There could be millions of dollars in deferred compensation available for William Bryan Jennings, the Darien banker who was accused of stiffing and stabbing a Queens cab driver last year after a ride home from Manhattan went awry.

According to an article in the Wall Street Journal, Jennings was fired from Morgan Stanley in early October, just weeks before his trial commenced in Stamford court. Morgan Stanley officials told WSJ that Jennings breached the firm’s code of conduct by hurting Morgan Stanley’s reputation.

In a phone interview, Jennings confirmed with The Darien Times that the Journal’s article was accurate.

“Morgan Stanley wrongfully withheld a significant amount of deferred compensation from me,” Jennings said.

“Officials at the firm believe it owes him nothing, citing ‘clawback’ provisions that allow the company to withhold or seize pay from employees who hurt Morgan Stanley,” the article stated.

“The issue is not Mr. Jennings’ conduct,” a spokesman for Jennings told WSJ. “The issue is Morgan Stanley’s conduct. Morgan Stanley knew Mr. Jennings was victimized and still fired him and still kept his money.”

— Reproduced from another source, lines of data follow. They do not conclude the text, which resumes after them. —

-- ==== Sys2Proof/Laws/Link.lean ====
section
/-! SUPPORT. Every block but the host link leaves the host link's line, buffer, slot and transmitter alone: one
lemma for each operation, cited by the next. -/

namespace Sys2Proof.Machine

open Sys2Proof

set_option linter.unusedSimpArgs false

/-- A change of anything but the host link, the queue of commands and the power. -/
theorem link_mk (s : State) (n : Nat) (a : List Notice) (fr : Nat) (m : Mode) (secs : Table SectionRec) (fc : Chain)
    (pu : PointUnit) (ix : Interlocking) (tt : Tracker) (dg : Drive) (tu : Turntable) (vu : Visitor)
    (ss : StopStore) :
    (State.mk s.powered s.pending n a fr m secs fc pu ix tt dg tu vu ss s.hl).link = s.link := rfl

theorem link_foldState {α : Type} (f : α → State → State) (h : ∀ a s, (f a s).link = s.link) (l : List α)
    (s : State) : (foldState f l s).link = s.link := by
  induction l generalizing s with
  | nil => rfl
  | cons a rest ih => rw [foldState, ih, h]

theorem link_reach (s : State) (t : Nat) : (State.reach s t).link = s.link := by
  unfold State.reach
  repeat' first | with_reducible rfl | simp only [link_mk] | split

theorem link_expire (s : State) (t : Timer) : (State.expire s t).link = s.link := by
  unfold State.expire
  repeat' first | with_reducible rfl | simp only [link_mk, link_reach] | split

theorem link_report (s : State) (r : Report) : (s.report r).link = s.link := by
  have h : ∀ h : HostLink, (h.report r).view = h.view := by
    intro h; funext p q; unfold HostLink.report
    split
    · split
      · simp only [HostLink.view, LinkView.mk.injEq, List.length_append, List.length_singleton, true_and, decide_eq_decide]
        simp only [Config.reportMax] at *; omega
      · rfl
    · rfl
  simp only [State.link, State.report, h]

theorem link_hand (s : State) (n : Notice) : (State.hand s n).link = s.link := by
  unfold State.hand
  repeat' first | with_reducible rfl | simp only [link_mk] | split

theorem link_handAll (s : State) (ns : List Notice) : (State.handAll s ns).link = s.link := by
  unfold State.handAll
  repeat' first | with_reducible rfl | simp only [link_mk] | split

theorem link_askReexamine (s : State) : (State.askReexamine s).link = s.link := by
  unfold State.askReexamine
  repeat' first | with_reducible rfl | simp only [link_mk, link_hand] | split

theorem link_setSection (s : State) (x : Nat) (f : SectionRec → SectionRec) :
    (State.setSection s x f).link = s.link := by
  unfold State.setSection
  repeat' first | with_reducible rfl | simp only [link_mk] | split

theorem link_setPoint (s : State) (p : Nat) (f : PointRec → PointRec) : (State.setPoint s p f).link = s.link := by
  unfold State.setPoint
  repeat' first | with_reducible rfl | simp only [link_mk] | split

theorem link_setRoute (s : State) (r : Nat) (f : RouteRec → RouteRec) : (State.setRoute s r f).link = s.link := by
  unfold State.setRoute
  repeat' first | with_reducible rfl | simp only [link_mk] | split

theorem link_setTrain (s : State) (n : Nat) (f : TrainRec → TrainRec) : (State.setTrain s n f).link = s.link := by
  unfold State.setTrain
  repeat' first | with_reducible rfl | simp only [link_mk] | split

theorem link_setShow (s : State) (n : Nat) (f : ShowRec → ShowRec) : (State.setShow s n f).link = s.link := by
  unfold State.setShow
  repeat' first | with_reducible rfl | simp only [link_mk] | split

theorem link_setTurn (s : State) (f : Turntable → Turntable) : (State.setTurn s f).link = s.link := by
  unfold State.setTurn
  repeat' first | with_reducible rfl | simp only [link_mk] | split

theorem link_setOccupied (x : Nat) (v : Bool) (s : State) : (setOccupied x v s).link = s.link := by
  unfold setOccupied
  repeat' first | with_reducible rfl | simp only [link_mk, link_report, link_hand, link_setSection] | split

theorem link_refreshSection (x : Nat) (s : State) : (refreshSection x s).link = s.link := by
  unfold refreshSection
  repeat' first | with_reducible rfl | simp only [link_mk, link_setOccupied] | split

theorem link_changePoint (p : Nat) (f : PointRec → PointRec) (rep : Report) (e : PointEvent) (s : State) :
    (changePoint p f rep e s).link = s.link := by
  unfold changePoint
  repeat' first | with_reducible rfl | simp only [link_mk, link_report, link_hand, link_setPoint] | split

theorem link_dropPoint (p : Nat) (cause : DropCause) (s : State) : (dropPoint p cause s).link = s.link := by
  unfold dropPoint
  repeat' first | with_reducible rfl | simp only [link_mk, link_changePoint] | split

theorem link_unqueue (s : State) (p : Nat) : (State.unqueue s p).link = s.link := by
  unfold State.unqueue
  repeat' first | with_reducible rfl | simp only [link_mk] | split

theorem link_startPulse (p : Nat) (pos : PointPos) (s : State) : (startPulse p pos s).link = s.link := by
  unfold startPulse
  repeat' first | with_reducible rfl | simp only [link_mk, link_setPoint] | split

theorem link_pulseFrom (k : Nat) (s : State) : (pulseFrom k s).link = s.link := by
  induction k generalizing s with
  | zero => rfl
  | succ k ih =>
    unfold pulseFrom
    repeat' first | with_reducible rfl | simp only [link_mk, link_startPulse, link_dropPoint, link_askReexamine, ih] | split

theorem link_considerPulse (s : State) : (considerPulse s).link = s.link := by
  unfold considerPulse
  repeat' first | with_reducible rfl | simp only [link_mk, link_pulseFrom] | split

theorem link_completeThrow (p : Nat) (pos : PointPos) (s : State) : (completeThrow p pos s).link = s.link := by
  unfold completeThrow
  repeat' first | with_reducible rfl | simp only [link_mk, link_askReexamine, link_changePoint] | split

theorem link_endPulse (s : State) : (endPulse s).link = s.link := by
  unfold endPulse
  repeat' first | with_reducible rfl | simp only [link_mk, link_setPoint, link_completeThrow] | split

theorem link_cutPulse (s : State) : (cutPulse s).link = s.link := by
  unfold cutPulse
  repeat' first | with_reducible rfl | simp only [link_mk] | split

theorem link_pointsUpdate (n : Nat) (s : State) : (pointsUpdate n s).link = s.link := by
  unfold pointsUpdate
  repeat' first | with_reducible rfl | simp only [link_mk, link_endPulse, link_cutPulse] | split

theorem link_judgeAtRest (p : Nat) (r : PointRec) (s : State) : (judgeAtRest p r s).link = s.link := by
  unfold judgeAtRest
  repeat' first | with_reducible rfl | simp only [link_mk, link_changePoint] | split

theorem link_refreshPoint (p : Nat) (s : State) : (refreshPoint p s).link = s.link := by
  unfold refreshPoint
  repeat' first
    | with_reducible rfl
    | simp only [link_mk, link_setPoint, link_completeThrow, link_judgeAtRest]
    | split

theorem link_detectionTimeout (p : Nat) (s : State) : (detectionTimeout p s).link = s.link := by
  unfold detectionTimeout
  repeat' first | with_reducible rfl | simp only [link_mk, link_expire, link_changePoint] | split
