theorem tables_reach (s : State) (t : Nat) : (State.reach s t).tables = s.tables := by
  unfold State.reach
  repeat' first
    | with_reducible rfl
    | simp only [tables_mk, tables_sections, tables_pu, tables_ix, tables_tt, tables_tu, tables_vu, tables_ss,
      tables_fc, Table.keys_update, Table.keys_mapVals, Table.wf_mapVals, Table.wf_put_iff]
    | split

theorem tables_expire (s : State) (t : Timer) : (State.expire s t).tables = s.tables := by
  unfold State.expire
  repeat' first
    | with_reducible rfl
    | simp only [tables_mk, tables_sections, tables_pu, tables_ix, tables_tt, tables_tu, tables_vu, tables_ss,
      tables_fc, tables_reach, Table.keys_update, Table.keys_mapVals, Table.wf_mapVals, Table.wf_put_iff]
    | split

theorem tables_report (s : State) (r : Report) : (s.report r).tables = s.tables := rfl

theorem tables_hand (s : State) (n : Notice) : (State.hand s n).tables = s.tables := by
  unfold State.hand
  repeat' first
    | with_reducible rfl
    | simp only [tables_mk, tables_sections, tables_pu, tables_ix, tables_tt, tables_tu, tables_vu, tables_ss,
      tables_fc, Table.keys_update, Table.keys_mapVals, Table.wf_mapVals, Table.wf_put_iff]
    | split

theorem tables_handAll (s : State) (ns : List Notice) : (State.handAll s ns).tables = s.tables := by
  unfold State.handAll
  repeat' first
    | with_reducible rfl
    | simp only [tables_mk, tables_sections, tables_pu, tables_ix, tables_tt, tables_tu, tables_vu, tables_ss,
      tables_fc, Table.keys_update, Table.keys_mapVals, Table.wf_mapVals, Table.wf_put_iff]
    | split

theorem tables_askReexamine (s : State) : (State.askReexamine s).tables = s.tables := by
  unfold State.askReexamine
  repeat' first
    | with_reducible rfl
    | simp only [tables_mk, tables_sections, tables_pu, tables_ix, tables_tt, tables_tu, tables_vu, tables_ss,
      tables_fc, tables_hand, Table.keys_update, Table.keys_mapVals, Table.wf_mapVals, Table.wf_put_iff]
    | split

theorem tables_setSection (s : State) (x : Nat) (f : SectionRec → SectionRec) :
    (State.setSection s x f).tables = s.tables := by
  unfold State.setSection
  repeat' first
    | with_reducible rfl
    | simp only [tables_mk, tables_sections, tables_pu, tables_ix, tables_tt, tables_tu, tables_vu, tables_ss,
      tables_fc, Table.keys_update, Table.keys_mapVals, Table.wf_mapVals, Table.wf_put_iff]
    | split

theorem tables_setPoint (s : State) (p : Nat) (f : PointRec → PointRec) :
    (State.setPoint s p f).tables = s.tables := by
  unfold State.setPoint
  repeat' first
    | with_reducible rfl
    | simp only [tables_mk, tables_sections, tables_pu, tables_ix, tables_tt, tables_tu, tables_vu, tables_ss,
      tables_fc, Table.keys_update, Table.keys_mapVals, Table.wf_mapVals, Table.wf_put_iff]
    | split

theorem tables_setRoute (s : State) (r : Nat) (f : RouteRec → RouteRec) :
    (State.setRoute s r f).tables = s.tables := by
  unfold State.setRoute
  repeat' first
    | with_reducible rfl
    | simp only [tables_mk, tables_sections, tables_pu, tables_ix, tables_tt, tables_tu, tables_vu, tables_ss,
      tables_fc, Table.keys_update, Table.keys_mapVals, Table.wf_mapVals, Table.wf_put_iff]
    | split

theorem tables_setTrain (s : State) (n : Nat) (f : TrainRec → TrainRec) :
    (State.setTrain s n f).tables = s.tables := by
  unfold State.setTrain
  repeat' first
    | with_reducible rfl
    | simp only [tables_mk, tables_sections, tables_pu, tables_ix, tables_tt, tables_tu, tables_vu, tables_ss,
      tables_fc, Table.keys_update, Table.keys_mapVals, Table.wf_mapVals, Table.wf_put_iff]
    | split

theorem tables_setShow (s : State) (n : Nat) (f : ShowRec → ShowRec) : (State.setShow s n f).tables = s.tables := by
  unfold State.setShow
  repeat' first
    | with_reducible rfl
    | simp only [tables_mk, tables_sections, tables_pu, tables_ix, tables_tt, tables_tu, tables_vu, tables_ss,
      tables_fc, Table.keys_update, Table.keys_mapVals, Table.wf_mapVals, Table.wf_put_iff]
    | split

theorem tables_setTurn (s : State) (f : Turntable → Turntable) (h : Table.keys (f s.tu).roads = Table.keys s.tu.roads) :
    (s.setTurn f).tables = s.tables := tables_tu _ _ _ _ _ _ _ _ s _ h

theorem tables_setOccupied (x : Nat) (v : Bool) (s : State) : (setOccupied x v s).tables = s.tables := by
  unfold setOccupied
  repeat' first
    | with_reducible rfl
    | simp only [tables_mk, tables_sections, tables_pu, tables_ix, tables_tt, tables_tu, tables_vu, tables_ss,
      tables_fc, tables_report, tables_hand, tables_setSection, Table.keys_update, Table.keys_mapVals,
      Table.wf_mapVals, Table.wf_put_iff]
    | split

theorem tables_refreshSection (x : Nat) (s : State) : (refreshSection x s).tables = s.tables := by
  unfold refreshSection
  repeat' first
    | with_reducible rfl
    | simp only [tables_mk, tables_sections, tables_pu, tables_ix, tables_tt, tables_tu, tables_vu, tables_ss,
      tables_fc, tables_setOccupied, Table.keys_update, Table.keys_mapVals, Table.wf_mapVals, Table.wf_put_iff]
    | split

theorem tables_changePoint (p : Nat) (f : PointRec → PointRec) (rep : Report) (e : PointEvent) (s : State) :
    (changePoint p f rep e s).tables = s.tables := by
  unfold changePoint
  repeat' first
    | with_reducible rfl
    | simp only [tables_mk, tables_sections, tables_pu, tables_ix, tables_tt, tables_tu, tables_vu, tables_ss,
      tables_fc, tables_report, tables_hand, tables_setPoint, Table.keys_update, Table.keys_mapVals,
      Table.wf_mapVals, Table.wf_put_iff]
    | split

theorem tables_dropPoint (p : Nat) (cause : DropCause) (s : State) : (dropPoint p cause s).tables = s.tables := by
  unfold dropPoint
  repeat' first
    | with_reducible rfl
    | simp only [tables_mk, tables_sections, tables_pu, tables_ix, tables_tt, tables_tu, tables_vu, tables_ss,
      tables_fc, tables_changePoint, Table.keys_update, Table.keys_mapVals, Table.wf_mapVals, Table.wf_put_iff]
    | split

theorem tables_unqueue (s : State) (p : Nat) : (State.unqueue s p).tables = s.tables := by
  unfold State.unqueue
  repeat' first
    | with_reducible rfl
    | simp only [tables_mk, tables_sections, tables_pu, tables_ix, tables_tt, tables_tu, tables_vu, tables_ss,
      tables_fc, Table.keys_update, Table.keys_mapVals, Table.wf_mapVals, Table.wf_put_iff]
    | split

theorem tables_startPulse (p : Nat) (pos : PointPos) (s : State) : (startPulse p pos s).tables = s.tables := by
  unfold startPulse
  repeat' first
    | with_reducible rfl
    | simp only [tables_mk, tables_sections, tables_pu, tables_ix, tables_tt, tables_tu, tables_vu, tables_ss,
      tables_fc, tables_setPoint, Table.keys_update, Table.keys_mapVals, Table.wf_mapVals, Table.wf_put_iff]
    | split

theorem tables_pulseFrom (k : Nat) (s : State) : (pulseFrom k s).tables = s.tables := by
  induction k generalizing s with
  | zero => rfl
  | succ k ih =>
    unfold pulseFrom
    repeat' first | with_reducible rfl | simp only [tables_mk, tables_pu, tables_ix, tables_startPulse, tables_dropPoint, tables_askReexamine, ih] | split

theorem tables_considerPulse (s : State) : (considerPulse s).tables = s.tables := by
  unfold considerPulse
  repeat' first
    | with_reducible rfl
    | simp only [tables_mk, tables_sections, tables_pu, tables_ix, tables_tt, tables_tu, tables_vu, tables_ss,
      tables_fc, tables_pulseFrom, Table.keys_update, Table.keys_mapVals, Table.wf_mapVals, Table.wf_put_iff]
    | split

theorem tables_completeThrow (p : Nat) (pos : PointPos) (s : State) : (completeThrow p pos s).tables = s.tables := by
  unfold completeThrow
  repeat' first
    | with_reducible rfl
    | simp only [tables_mk, tables_sections, tables_pu, tables_ix, tables_tt, tables_tu, tables_vu, tables_ss,
      tables_fc, tables_askReexamine, tables_changePoint, Table.keys_update, Table.keys_mapVals, Table.wf_mapVals,
      Table.wf_put_iff]
    | split

theorem tables_endPulse (s : State) : (endPulse s).tables = s.tables := by
  unfold endPulse
  repeat' first
    | with_reducible rfl
    | simp only [tables_mk, tables_sections, tables_pu, tables_ix, tables_tt, tables_tu, tables_vu, tables_ss,
      tables_fc, tables_setPoint, tables_completeThrow, Table.keys_update, Table.keys_mapVals, Table.wf_mapVals,
      Table.wf_put_iff]
    | split

theorem tables_cutPulse (s : State) : (cutPulse s).tables = s.tables := by
  unfold cutPulse
  repeat' first
    | with_reducible rfl
    | simp only [tables_mk, tables_sections, tables_pu, tables_ix, tables_tt, tables_tu, tables_vu, tables_ss,
      tables_fc, Table.keys_update, Table.keys_mapVals, Table.wf_mapVals, Table.wf_put_iff]
    | split

theorem tables_pointsUpdate (n : Nat) (s : State) : (pointsUpdate n s).tables = s.tables := by
  unfold pointsUpdate
  repeat' first
    | with_reducible rfl
    | simp only [tables_mk, tables_sections, tables_pu, tables_ix, tables_tt, tables_tu, tables_vu, tables_ss,
      tables_fc, tables_endPulse, tables_cutPulse, Table.keys_update, Table.keys_mapVals, Table.wf_mapVals,
      Table.wf_put_iff]
    | split

theorem tables_judgeAtRest (p : Nat) (r : PointRec) (s : State) : (judgeAtRest p r s).tables = s.tables := by
  unfold judgeAtRest
  repeat' first
    | with_reducible rfl
    | simp only [tables_mk, tables_sections, tables_pu, tables_ix, tables_tt, tables_tu, tables_vu, tables_ss,
      tables_fc, tables_changePoint, Table.keys_update, Table.keys_mapVals, Table.wf_mapVals, Table.wf_put_iff]
    | split

theorem tables_refreshPoint (p : Nat) (s : State) : (refreshPoint p s).tables = s.tables := by
  unfold refreshPoint
  repeat' first
    | with_reducible rfl
    | simp only [tables_mk, tables_sections, tables_pu, tables_ix, tables_tt, tables_tu, tables_vu, tables_ss,
      tables_fc, tables_setPoint, tables_completeThrow, tables_judgeAtRest, Table.keys_update, Table.keys_mapVals,
      Table.wf_mapVals, Table.wf_put_iff]
    | split

theorem tables_detectionTimeout (p : Nat) (s : State) : (detectionTimeout p s).tables = s.tables := by
  unfold detectionTimeout
  repeat' first
    | with_reducible rfl
    | simp only [tables_mk, tables_sections, tables_pu, tables_ix, tables_tt, tables_tu, tables_vu, tables_ss,
      tables_fc, tables_expire, tables_changePoint, Table.keys_update, Table.keys_mapVals, Table.wf_mapVals,
      Table.wf_put_iff]
    | split

theorem tables_commandPoint (p : Nat) (pos : PointPos) (ph : Phase) (s : State) :
    (commandPoint p pos ph s).tables = s.tables := by
  unfold commandPoint
  repeat' first
    | with_reducible rfl
    | simp only [tables_mk, tables_sections, tables_pu, tables_ix, tables_tt, tables_tu, tables_vu, tables_ss,
      tables_fc, tables_setPoint, tables_changePoint, Table.keys_update, Table.keys_mapVals, Table.wf_mapVals,
      Table.wf_put_iff]
    | split

theorem tables_joinQueue (p : Nat) (pos : PointPos) (ph : Phase) (s : State) :
    (joinQueue p pos ph s).tables = s.tables := by
  unfold joinQueue
  repeat' first
    | with_reducible rfl
    | simp only [tables_mk, tables_sections, tables_pu, tables_ix, tables_tt, tables_tu, tables_vu, tables_ss,
      tables_fc, tables_considerPulse, tables_commandPoint, Table.keys_update, Table.keys_mapVals, Table.wf_mapVals,
      Table.wf_put_iff]
    | split

theorem tables_replaceEntry (p : Nat) (pos : PointPos) (ph : Phase) (s : State) :
    (replaceEntry p pos ph s).tables = s.tables := by
  unfold replaceEntry
  repeat' first
    | with_reducible rfl
    | simp only [tables_mk, tables_sections, tables_pu, tables_ix, tables_tt, tables_tu, tables_vu, tables_ss,
      tables_fc, tables_commandPoint, Table.keys_update, Table.keys_mapVals, Table.wf_mapVals, Table.wf_put_iff]
    | split

theorem tables_throwPoint (p : Nat) (pos : PointPos) (s : State) : (throwPoint p pos s).tables = s.tables := by
  unfold throwPoint
  repeat' first
    | with_reducible rfl
    | simp only [tables_mk, tables_sections, tables_pu, tables_ix, tables_tt, tables_tu, tables_vu, tables_ss,
      tables_fc, tables_joinQueue, tables_replaceEntry, Table.keys_update, Table.keys_mapVals, Table.wf_mapVals,
      Table.wf_put_iff]
    | split

theorem tables_withdrawThrow (p : Nat) (s : State) : (withdrawThrow p s).tables = s.tables := by
  unfold withdrawThrow
  repeat' first
    | with_reducible rfl
    | simp only [tables_mk, tables_sections, tables_pu, tables_ix, tables_tt, tables_tu, tables_vu, tables_ss,
      tables_fc, tables_askReexamine, tables_dropPoint, tables_unqueue, Table.keys_update, Table.keys_mapVals,
      Table.wf_mapVals, Table.wf_put_iff]
    | split

theorem tables_pointsStop (s : State) : (pointsStop s).tables = s.tables := by
  unfold pointsStop
  repeat' first
    | with_reducible rfl
    | simp only [tables_mk, tables_sections, tables_pu, tables_ix, tables_tt, tables_tu, tables_vu, tables_ss,
      tables_fc, tables_askReexamine, tables_dropPoint, tables_unqueue, tables_cutPulse, Table.keys_update,
      Table.keys_mapVals, Table.wf_mapVals, Table.wf_put_iff]
    | with_reducible refine (tables_foldState _ (fun a s => ?_) _ _).trans ?_
    | split

theorem tables_rechargeExpiry (s : State) : (rechargeExpiry s).tables = s.tables := by
  unfold rechargeExpiry
  repeat' first
    | with_reducible rfl
    | simp only [tables_mk, tables_sections, tables_pu, tables_ix, tables_tt, tables_tu, tables_vu, tables_ss,
      tables_fc, tables_reach, tables_considerPulse, Table.keys_update, Table.keys_mapVals, Table.wf_mapVals,
      Table.wf_put_iff]
    | split

theorem tables_coilsCleared (s : State) : (coilsCleared s).tables = s.tables := by
  unfold coilsCleared
  repeat' first
    | with_reducible rfl
    | simp only [tables_mk, tables_sections, tables_pu, tables_ix, tables_tt, tables_tu, tables_vu, tables_ss,
      tables_fc, tables_endPulse, Table.keys_update, Table.keys_mapVals, Table.wf_mapVals, Table.wf_put_iff]
    | split

theorem tables_clearFlag (p : Nat) (s : State) : (clearFlag p s).tables = s.tables := by
  unfold clearFlag
  repeat' first
    | with_reducible rfl
    | simp only [tables_mk, tables_sections, tables_pu, tables_ix, tables_tt, tables_tu, tables_vu, tables_ss,
      tables_fc, tables_askReexamine, tables_setPoint, Table.keys_update, Table.keys_mapVals, Table.wf_mapVals,
      Table.wf_put_iff]
    | split

theorem tables_cmdPoint (p : Nat) (pos : PointPos) (s : State) : (cmdPoint p pos s).1.tables = s.tables := by
  unfold cmdPoint
  repeat' first
    | with_reducible rfl
    | simp only [tables_mk, tables_sections, tables_pu, tables_ix, tables_tt, tables_tu, tables_vu, tables_ss,
      tables_fc, tables_throwPoint, tables_clearFlag, Table.keys_update, Table.keys_mapVals, Table.wf_mapVals,
      Table.wf_put_iff]
    | split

People close to Jennings told the news website that Morgan Stanley froze as much as $5 million or more, and that Jennings was earning around $3 million annually as the co-head of fixed income capital markets in North America.

Jennings, however, has yet to file any court claims for his money, according to WSJ. Jennings’ lawyer, Eugene Riccio, told The Times that Jennings was considering issuing a statement on the matter. Jennings later concurred with most of the assertions in the WSJ article.

All charges were dropped against Jennings in October, as the prosecuting attorney said charges should have also been filed against the cab driver, Mohammad Ammar, for abduction. Jennings had cut Ammar’s hand with a pen knife as the two squabbled over the fare, and Ammar had the knife for months after the incident, according to court records.

Stephen Weiss, supervisory assistant state’s attorney who prosecuted the case, said Ammar “didn’t tell anybody he had the knife.”

“We didn’t learn until May he had held evidence for five months,” Weiss said at the hearing. “His explanation for why he did this was no better than Mr. Jennings’” reason for not coming to police soon after the incident happened. For that reason, all charges were dropped.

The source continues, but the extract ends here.